Robinhood, it appears, did not. It quickly raised $3.4bn in two capital infusions to get through the turbulence. Lawmakers will probably want to know why.
Robinhood has called for shares to be settled instantly. Would that prevent further restrictions?
Since the trading surge, Tenev has repeatedly called for the “antiquated” two-day settlement period to be done in real time.
DTCC says it has the technology to settle on the same day but “the industry isn’t aligned”. That is not a euphemism. A shift like this would have a knock-on effect to other financial markets activity, from options trading to securities lending and cash borrowing.

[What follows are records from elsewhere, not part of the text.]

theorem State.dispose_runs (w : Waiting) : Runs Q s (s.dispose w) := by
  unfold State.dispose
  dsimp only
  split
  · exact ((State.setStrip_runs s _).trans (State.setStrip_runs _ _)).trans ((State.request_kept _ _ _ _ _).runs hQ)
  · exact (State.setStrip_runs s _).trans (State.disposeOf_runs hQ _ _)

theorem State.refuseRead_runs : Runs Q s s.refuseRead :=
  (State.setStrip_runs s _).trans ((State.raise_kept _ _).runs hQ)

theorem State.judgeRead_runs (v : Word) : Runs Q s (s.judgeRead v) := by
  unfold State.judgeRead
  split
  · exact State.setStrip_runs s _
  · exact State.refuseRead_runs hQ s

theorem State.disposeWaiting_runs : Runs Q s s.disposeWaiting := by
  unfold State.disposeWaiting
  split
  · exact (State.setStrip_runs s _).trans (State.disposeOf_runs hQ _ _)
  · exact .refl Q s

/-! ### Opening a reel and FILL (R19, R28, R42) -/

theorem State.startHeader_runs (n : LaneId) : Runs Q s (s.startHeader n) := by
  unfold State.startHeader
  split
  · exact (State.updLane_runs _ n _ fun q => hQ.kept _ _ (by exact { LaneKept.refl _ with }) q).trans
      ((State.request_kept _ _ _ _ _).runs hQ)
  · exact State.updLane_runs _ n _ fun q => hQ.kept _ _ (by exact { LaneKept.refl _ with }) q

theorem State.formLink_runs (n : LaneId) : Runs Q s (s.formLink n) := by
  unfold State.formLink
  dsimp only
  refine (((s.setLink_kept _ _).runs hQ).trans (State.updLane_runs _ _ _ fun q => hQ.kept _ _ ?_ q)).trans
    (State.updLane_runs _ n _ fun q => hQ.permit _ false q)
  exact { LaneKept.refl _ with positions := by simp only [List.map_map]; rfl }

theorem State.firstFill_runs (n : LaneId) : Runs Q s (s.firstFill n) := by
  unfold State.firstFill
  split
  · exact State.updLane_runs _ n _ fun q => hQ.kept _ _ (by exact { LaneKept.refl _ with }) q
  · exact (s.requestFill_kept n).runs hQ

theorem State.openReel_runs (n : LaneId) : Runs Q s (s.openReel n) :=
  (((State.updLane_runs _ n _ fun q => hQ.opened _ q).trans ((State.writeDrain_kept _ _).runs hQ)).trans
    ((State.tripsAtOpen_kept _ _).runs hQ)).trans (State.firstFill_runs hQ _ n)

theorem State.afterCheck_runs (n : LaneId) : Runs Q s (s.afterCheck n) := by
  unfold State.afterCheck
  split
  · exact State.openReel_runs hQ s n
  · exact State.updLane_runs _ n _ fun q => hQ.kept _ _ (by exact { LaneKept.refl _ with }) q

theorem State.judgeSheet_runs (n : LaneId) (data : List Byte) : Runs Q s (s.judgeSheet n data) := by
  unfold State.judgeSheet
  dsimp only
  split
  next hv =>
    have h : Runs Q s (s.updLane n fun l => l.cached (readSheetHeader data).clamped) :=
      State.updLane_runs _ n _ fun q => hQ.cached _ _ n hv q
    unfold State.acceptSheet
    dsimp only
    split
    · split
      · exact (h.trans (State.formLink_runs hQ _ n)).trans (State.afterCheck_runs hQ _ n)
      · exact h.trans ((State.fault_kept _ _ _).runs hQ)
    · exact h.trans (State.afterCheck_runs hQ _ n)
  · exact (s.fault_kept _ _).runs hQ

theorem State.leaveOpening_runs (n : LaneId) : Runs Q s (s.leaveOpening n) := by
  have h : Runs Q s (s.updLane n fun l => { l with opening := .idle, drainOnFill := false, pauseOnFill := false }) :=
    State.updLane_runs _ n _ fun q => hQ.kept _ _ (by exact { LaneKept.refl _ with }) q
  unfold State.leaveOpening
  dsimp only
  split
  · exact h.trans ((State.enter_kept _ _ _ _).runs hQ)
  · split
    · exact h.trans ((State.enter_kept _ _ _ _).runs hQ)
    · split
      · exact h.trans ((State.enter_kept _ _ _ _).runs hQ)
      · exact h.trans ((State.enter_kept _ _ _ _).runs hQ)

theorem State.fillMoves_runs (n : LaneId) : Runs Q s (s.fillMoves n) := by
  unfold State.fillMoves
  dsimp only
  split
  · exact State.leaveOpening_runs hQ s n
  · split
    · exact (s.enter_kept _ _ _).runs hQ
    · exact .refl Q s
  · split
    · exact (s.enter_kept _ _ _).runs hQ
    · exact .refl Q s
  all_goals exact .refl Q s

theorem State.takeFill_runs (n : LaneId) (v : Word) : Runs Q s (s.takeFill n v) := by
  unfold State.takeFill
  split
  next hv =>
    have h : Runs Q s (s.updLane n fun l => { l with fillSeen := v }) :=
      State.updLane_runs _ n _ fun q => hQ.fillSeen _ v hv q
    exact ((h.trans (State.fillMoves_runs hQ _ n)).trans
      (((State.serveFill_kept _ _).trans (State.reconcile_kept _ _)).runs hQ)).trans (State.laneEnd_runs hQ _ n)
  · exact (s.fault_kept _ _).runs hQ

theorem State.fillDiscarded_runs (n : LaneId) : Runs Q s (s.fillDiscarded n) :=
  ((s.serveFill_kept n).runs hQ).trans (State.laneEnd_runs hQ _ n)

theorem State.openStep_runs (n : LaneId) : Runs Q s (s.openStep n) := by
  unfold State.openStep
  split
  · exact State.startHeader_runs hQ s n
  · exact (State.openReel_runs hQ s n).trans ((State.reconcile_kept _ _).runs hQ)
  all_goals exact .refl Q s

theorem State.sheetReadFailed_runs (r : CtlRead) (n : LaneId) : Runs Q s (s.sheetReadFailed r n) := by
  unfold State.sheetReadFailed
  dsimp only
  split
  · exact ((s.dropRead_kept _).runs hQ).trans (State.laneEnd_runs hQ _ n)
  · split
    · exact ((s.dropRead_kept _).trans (State.retry_kept _ _)).runs hQ
    · exact ((s.dropRead_kept _).trans (State.fault_kept _ _ _)).runs hQ

/-! ### Wakes and commands (R38 to R49) -/

theorem State.wakeLane_runs (n : LaneId) : Runs Q s (s.wakeLane n) := by
  unfold State.wakeLane
  split
  · exact (s.request_kept _ _ _ _).runs hQ
  · exact State.updLane_runs _ n _ fun q => hQ.kept _ _ (by exact { LaneKept.refl _ with }) q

Besides the vast expense to the industry, customers would have to pay for their deals in advance. Market makers would also lose the ability to combine all their positions and take their net exposure at the end of the trading day. That would effectively take US markets back to pre-1891 standards, the DTCC says. Griffin may be called on to explain.

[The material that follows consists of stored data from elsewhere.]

/-- Chapter 1: the geometry of a 4K scan frame. -/
theorem test_geometry_of_a_scan_frame :
    stripeCount 20 50995200 = 49 ∧ stripeLen 20 50995200 48 = 663552 ∧ stripeLen 20 50995200 47 = 1048576 ∧
      effectiveRange 50995200 (20000000, 3000000) = some ⟨20000000, 23000000⟩ ∧
      effectiveRange 50995200 (60000000, 4096) = none ∧
      ([18, 19, 20, 21, 22].map fun i => stripeUnreadable 20 50995200 i [⟨20000000, 23000000⟩]) =
        [false, true, true, true, false] := by decide +kernel

/-- Chapter 1: one stripe on two lanes, with a reference and without. -/
theorem test_one_stripe_on_two_lanes :
    let v : SideOutcome := .computed 0x5A11C0DE#32
    judge (some 0x5A11C0DE#32) v (some .unreadable) = .clean ∧
      judge (some 0x5A11C0DE#32) .unreadable (some v) = .mendable ∧
      judge none .unreadable (some v) = .unreadable ∧ judge none v (some .unreadable) = .unverified := by decide +kernel

/-- Chapter 3: the four recalls against DRAIN = 131,080, on lane 2. -/
theorem test_recall_positions :
    (([9, 65530, 12, 30] : List Nat).map fun v =>
      ((recallPosition (natWord (2 * 2 ^ 29 + v)) 131080).toNat, recallBefore (natWord (2 * 2 ^ 29 + v)) 131080)) =
        [(131081, false), (131066, true), (131084, false), (131102, false)] ∧
      recallLane (natWord (2 * 2 ^ 29 + 9)) = 2 := by decide +kernel

/-- Chapter 4: with F = 4 the lengthened periods are those of g = 4, 8, 12 and 16. -/
theorem test_lengthened_periods :
    ((List.range 16).map fun i => lengthened (i + 1) 4) =
      [false, false, false, true, false, false, false, true, false, false, false, true, false, false, false, true] := by
  decide +kernel

/-- Chapter 5: a stripe 64 bytes past a boundary is cut into 448 bytes, then 512 at a time. -/
theorem test_first_requests_of_a_fetch :
    let t := (((Stream.start 0x4020000040#64 1048576).send 0 0).send 1 0)
    (t.outstanding.map fun r => (r.off, r.len)) = [(0, 448), (448, 512)] := by decide +kernel

/-- R128: the four runs of its example. -/
theorem test_runs_of_eight_stripes :
    let t := fun why : TransitReason => (⟨none, .transit, none, none, some why⟩ : Stripe)
    ((runsFrom 0 none [settled .clean, settled .unreadable, settled .unreadable, t .busFailed, t .transient,
      settled .clean, settled .mended, settled .mended]).map fun r => (r.first, r.count, r.stripe.verdict)) =
        [(1, 2, .unreadable), (3, 1, .transit), (4, 1, .transit), (6, 2, .mended)] := by decide +kernel

/-- Chapter 9: the run of score updates, b being 0, 1, 0, 40 and 0 of 128. -/
theorem test_run_of_score_updates :
    let c : Settings := { settings with window := 200000, quiet := 1000 }
    let scores := ([0, 1, 0, 40, 0] : List Nat).foldl
      (fun l b => l ++ [nextScore c (l.getLastD 0) (density b 128)]) []
    scores = [0, 1953, 1465, 312500, 0] := by decide +kernel

/-- Chapter 8: the close of the geometry frame scores 20,408. -/
theorem test_score_of_the_geometry_frame :
    nextScore { settings with window := 200000, quiet := 1000 } 0 (density 4 49) = 20408 := by decide +kernel

/-- Chapter 2: the marks a lane with DRAIN 1 and FILL seen 14 accepts and refuses (17 and 18, and 13 going back). -/
theorem test_fill_marks :
    let s := reading (onLane { laneIn .active with drain := 1, taken := 5, fillSeen := 14 }) (sent (.fill 2) 4 1)
    let fate := fun v : Word => match exec (.fillReadComplete 0 v) s with
      | .next t => ((t.lane 2).state, (t.lane 2).cause, (t.lane 2).fillSeen)
      | .fault _ => (.closed, .noCause, 0)
      | .refused _ => (.closed, .noCause, 0)
    fate 17 = (.active, .noCause, 17) ∧ fate 18 = (.faulted, .markInvalid, 14) ∧ fate 13 = (.faulted, .markInvalid, 14) := by
  decide +kernel

/-! ### States that meet the hypotheses of the statements -/

/-- Lane 2 ACTIVE with two frames, entries of both on the board and two reads waiting, and a poll expiry queued. -/
def busy : State := { onLane { laneIn .active with
    drain := 1, taken := 3, fillSeen := 3, window := [frameOf 1 2, frameOf 2 2] } with
  pending := [.pollExpiry 2]
  now := 1
  nextTag := 2
  board := [entryOf 1 0 .queued, entryOf 2 0 .fetching]
  ctl := [⟨0, .stripRead, 0, 4, 1, false, 0, 0, false⟩, ⟨1, .fill 2, 0, 4, 1, false, 1, 0, false⟩] }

Is short selling the core problem?
Tenev argues it is central, complaining publicly that “it should not be possible to sell more shares than are out there” — a point he links to two-day settlement.
In blogs, Robinhood has also argued that the plumbing behind markets is faulty. “The market mechanisms behind short selling, securities lending, and clearing are complex. This complexity can lead to the perception that the game is rigged to benefit certain market participants at the expense of others,” a recent blog read. “Although this isn’t necessarily the case, abuses do happen and at a minimum perception can become reality for some.”
Cutting “excess short selling” would help market stability, it says, since the broker in the middle will not be as exposed if the plumbing clogs up.
But Robinhood itself makes money from the stock lending essential for legal short selling. Like some other brokers, it allows investors to trade on margin accounts, in which a customer borrows part of the purchase price of a stock from the broker, rather than stumping up all the money in advance. In that scenario, Robinhood still owns the shares and can lend out the securities in the customer’s account, earning a profit on the trade.
Tenev may need to explain why he objects to the practice.
Are untrained investors fully aware of the risks?
Some Redditors were big financial winners from the meme stocks frenzy. Others lost savings in the collapse, or even borrowed money to take on bets that quickly soured.
Lawmakers will want to know what responsibility Huffman and Gill take here, and how they seek to protect small investors.
Has short selling changed for ever?
Plotkin is likely to be called on to explain what useful function short selling performs, how Melvin got its bets so wrong, and whether Redditors have permanently changed the game for supposedly sophisticated speculators betting against stocks. Griffin is also likely to face questions over how Citadel Securities avoids potential conflicts of interest when it completes Robinhood’s trades and the Citadel hedge fund bailed out one of the industry’s biggest victims.